1 - Majestic is a well known, fairly large SEO company. They sell tools for SEO firms and consultants. It's not a problem to block them, but again, it's not a problem to have 404s anyway. Not worth spending time on this.

2 -
Is it Firefox through Windows, or what could it be?
That doesn't matter, the User agent is set by the people making the request, so they can say anything they want, it's not real.
This looks like an attempt at hacking, as this file does not exist in AcyMailing (at least in version 5.5, the current one). Do you actually have Acymailing running on your site?
It's probably an attempt to use an old vulnerability in Acy maybe. That's typically something you'd want to block.

Rgds
 
Monday, 29 August 2016 07:18 UTC
MartinT
Hi

1) I see, in fact I use their Rank Tracker my self :) The reason I really want to delete these, is, that I cant get an overview of all the importent 404. The will get lost in mass of 404 from Majestic.

2) No, I dont use AcyMailing, its not even installed on my site :) I'll block those URLS.

Thx for the help.
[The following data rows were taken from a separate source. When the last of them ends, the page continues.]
/-! ### Rehoming (R403, R404) -/

/-- Coordinates of an island, and the island at given ones. -/
def islandX (i : Nat) : Nat := i / 4 % 4
def islandY (i : Nat) : Nat := 4 * (i / 16) + i % 4
def islandAt (x y : Nat) : Nat := y / 4 * 16 + x * 4 + y % 4

def countSum (f : Nat → Nat) : List (Nat × Nat) → Nat
  | [] => 0
  | (i, n) :: t => f i * n + countSum f t

/-- The island nearest to the count-weighted mean. -/
def meanIsland (c : Tab Nat) : Nat :=
  let n := countSum (fun _ => 1) c
  let near (f : Nat → Nat) : Nat := (2 * countSum f c + n) / (2 * max 1 n)
  islandAt (near islandX) (near islandY)

/-- Rehome one window if its counts ask for it and nothing in use prevents it: SPURGE, then WINSET (R88, R94).
DESIGN CHOICE, log entry 72. -/
def Pkg.rehome (p : Pkg) (threshold s ix : Nat) (w : BitVec 256) : Pkg :=
  let x := w.toNat
  let home := fld x 136 128
  match List.find? (fun h => h.home == home && h.space == s && h.win == ix) p.hotness with
  | none => p
  | some h =>
    let i := meanIsland h.counts
    let a := fld x 63 24 * 65536
    let users := p.windowUsers s
    if countSum (fun _ => 1) h.counts ≤ threshold ∨ i = islandOf home then p
    else if (users.any fun y => (p.ctx y).excl.isSome) || p.windowBusy s w then p
    else
      match p.purge s a ((fld x 127 88 + 1) * 65536 - a) with
      | (_, false) => p
      | (p, true) =>
        let p := users.foldl (fun p y => p.squash y) p
        let d := BitVec.ofNat 256 (x - home <<< 128 + (16 * i) <<< 128)
        p.modSpace s fun sp => { sp with windows := sp.windows.put ix d }

/-- A period of the firmware: windows of spaces with HOTPOL on, HMODE 0, not SHARED, not of space 0; then the counts are
cleared. -/
def execHotnessPeriod (threshold : Nat) (s : State) : Host.Outcome State Fault Refusal :=
  s.run fun p =>
    let movable (w : BitVec 256) : Bool := w.getLsbD 0 && fld w.toNat 15 14 == 0 && !w.getLsbD 13
    let ws := p.spaces.flatMap fun e =>
      if e.2.hotpol && e.1 != 0 then (e.2.windows.filter fun w => movable w.2).map fun w => (e.1, w) else []
    let p := ws.foldl (fun p w => p.rehome threshold w.1 w.2.1 w.2.2) p
    { p with hotness := [] }

end Sys2Proof.Machine
end

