/-- Index of the entry that ends a context's chunk, where it ends at or past `r` and starts below it (R422). -/
def stopEntryAt (log : List (BitVec 256)) (name : Word) (chunk r : Nat) : Option Nat :=
  let mine (e : BitVec 256) : Bool :=
    (leKind e == 1 || leKind e == 2) && leGcid e == fld name.toNat 28 16 && fld e.toNat 143 128 == name.toNat % 2 ^ 16
  let endOf (n : Nat) : Option Nat := ((log.find? fun e => mine e && leChunk e == n).map leValue).map BitVec.toNat
  let start := if chunk = 0 then some 0 else endOf (chunk - 1)
  match start, (log.zipIdx.find? fun e => mine e.1 && leChunk e.1 == chunk) with
  | some b, some (e, i) => if b < r ∧ r ≤ (leValue e).toNat then some i else none
  | _, _ => none

/-- Whether a log was recorded while something from outside touched its space (R419). -/
def Pkg.logOpen (p : Pkg) (va ls : Nat) : Bool := p.openLogs.contains (va, ls)

def Pkg.rerun (p : Pkg) (f : Fuses) (vi t va ls name chunk count : Nat) : CmdEnd :=
  if !p.mayTrace f vi t rightReplay ∨ !p.owns vi ls then .err 0x04
  else if va % 64 ≠ 0 ∨ fld chunk 63 48 ≠ 0 ∨ fld name 63 29 ≠ 0 then .err 0x05
  else if p.logOpen va ls then .err 0x0B
  else
    match p.readAll ls (rENG + rWR) va 8 with
    | .error (.refused _) | .ok (_, true, _) => .err 0x05
    | .error .wait | .error (.held _) => .run p
    | .ok (b, false, p) =>
      match p.readLog ls (leNat b) (va + 64) with
      | .error (.refused _) => .err 0x05
      | .error .wait | .error (.held _) => .run p
      | .ok (log, p) =>
        match stopEntryAt log (BitVec.ofNat 64 name) chunk count with
        | none => .err 0x0C
        | some i =>
          let r : Replay :=
            { va := BitVec.ofNat 64 va, space := ls, log, next := 0, stopCtx := BitVec.ofNat 64 name, stopChunk := chunk,
              stopCount := BitVec.ofNat 64 count, stopAt := i, stopped := false, split := false, lidxBase := 0, outBase := 0, countBase := 0,
              names := [] }
          .ok 0 (p.modSpace t fun x => { x with replay := some r })

def execRerun (vi : Nat) (s : State) : Host.Outcome State Fault Refusal :=
  s.run fun p => p.command vi .debug 0x05 fun a => p.rerun s.fuses vi (a 1) (a 2) (a 3) (a 4) (a 5) (a 6)

/-- The cut instructions of Table 2.5 and of the instruction references (R56). -/
def isCutInstr : Instr → Bool
  | .panr .. | .panrv .. | .panvr .. | .bararr .. | .waitz .. | .waitne .. | .spawn .. | .exit .. | .bload .. | .mxsend .. | .cut ..
  | .trap .. | .eret .. | .spurge .. | .winset .. | .fmtset .. | .cntrd .. | .attest .. | .dbgwp .. | .dbgstep .. | .dbgstop ..
  | .snap .. | .keywipe .. | .fuserd .. | .unlock .. | .dbgcapGrant .. | .dbgcapRevoke .. | .syswr _ .profk _ => true
  | _ => false

/-- The live context that an entry names, on its core or in a saved image. -/
def Pkg.loggedCtx (p : Pkg) (r : Replay) (e : BitVec 256) : Option Ctx :=
  let x := ctxOfGcid (leGcid e)
  let mine (c : Ctx) : Bool := c.st != .free && r.names.all fun n => n.1 != x.gcid || n.2.1 != leGen e || n.2.2 == c.gen.toNat
  let here (k : Core) : Option Ctx := if mine (k.ctx x.slot) then some (k.ctx x.slot) else none
  (here (p.core x.core)).or ((p.saved.filter fun k => k.1 == x.core).findSome? fun k => here k.2)

/-- The instruction that a context stands at is a cut instruction. -/
def Pkg.atCut (p : Pkg) (x : CtxRef) : Bool := ((p.instrAt x).map isCutInstr).getD false

/-- Lane of the application that a returning pan instruction, at which a context stands, has next (R111). -/
def Pkg.returnLane (p : Pkg) (x : CtxRef) : Option Nat :=
  let r := (p.ctx x).regs
  match p.instrAt x with
  | some (.panr g ..) | some (.panrv g ..) => if guardHolds g r then some 0 else none
  | some (.panvr g _ _ a b c mask _) => if guardHolds g r then ((panvrLeft (p.ctx x) a b c mask).head?).map PanEl.lane else none
  | _ => none

/-- Whether an operation still has the event that a log's VALUE numbers (Table 18.6): a transfer or manifest entry, an access of a
remote command, a line of a record, the next lane of an invocation. -/
def Op.owesEvent (o : Op) (n : Nat) : Bool :=
  match o.kind, o.kind.shape with
  | .copy .., some x =>
    (List.range x.total).any (fun f => x.starts f && x.index f == n && decide (f < o.limit x) && !o.done.contains f) ||
      (List.range (o.shards x)).any fun e => x.index x.total + e == n && !o.done.contains (x.total + e)
  | .get .., some x =>
    (List.range x.total).any fun f =>
      x.starts f && x.index f == n && decide (f < (o.ack.map Prod.snd).getD x.total) && !o.done.contains f
  | .put .., some x => !o.sent && (List.range x.total).any fun f => x.starts f && x.index f == n && !o.done.contains f
  | .bput .., _ => n == o.lane
  | .bdrop .., _ => n == 0
  | .attest _ a, _ => n == 0 && a.code == 0
  | .pan .., _ => (o.panNext.map PanCall.lane) == some n
  | .copy .., none | .get .., none | .put .., none | .rpan .., _ | .msg .., _ => false

/-- Whether a context's own next event cannot be what the log has next: a chunk with its end, or, where `cut` holds, a cut
instruction. -/
def Ctx.strays (c : Ctx) (atCut cut : Bool) (end_ : Word) : Bool :=
  match c.req, cut with
  | some _, true => true
  | some _, false => c.ch.start.retired != end_
  | none, true => c.ch.count != 0
  | none, false => decide (end_.toNat < c.regs.retired.toNat) || (c.ch.count == 0 && atCut)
I think im gonna block the Majestic 404's just to get an overview (If it have no influence anyway), and the user agent's 404.

Sincerely,

Martin
Tuesday, 30 August 2016 07:28 UTC
wb_weeblr
Hi

OK, glad to hear this is under control. Going to close this ticket now. Feel free to open a new one as needed and if so, please mention this ticket ID in the new one.

Rgds
 
This ticket is closed, therefore read-only. You can no longer reply to it. If you need to provide more information, please open a new ticket and mention this ticket's number.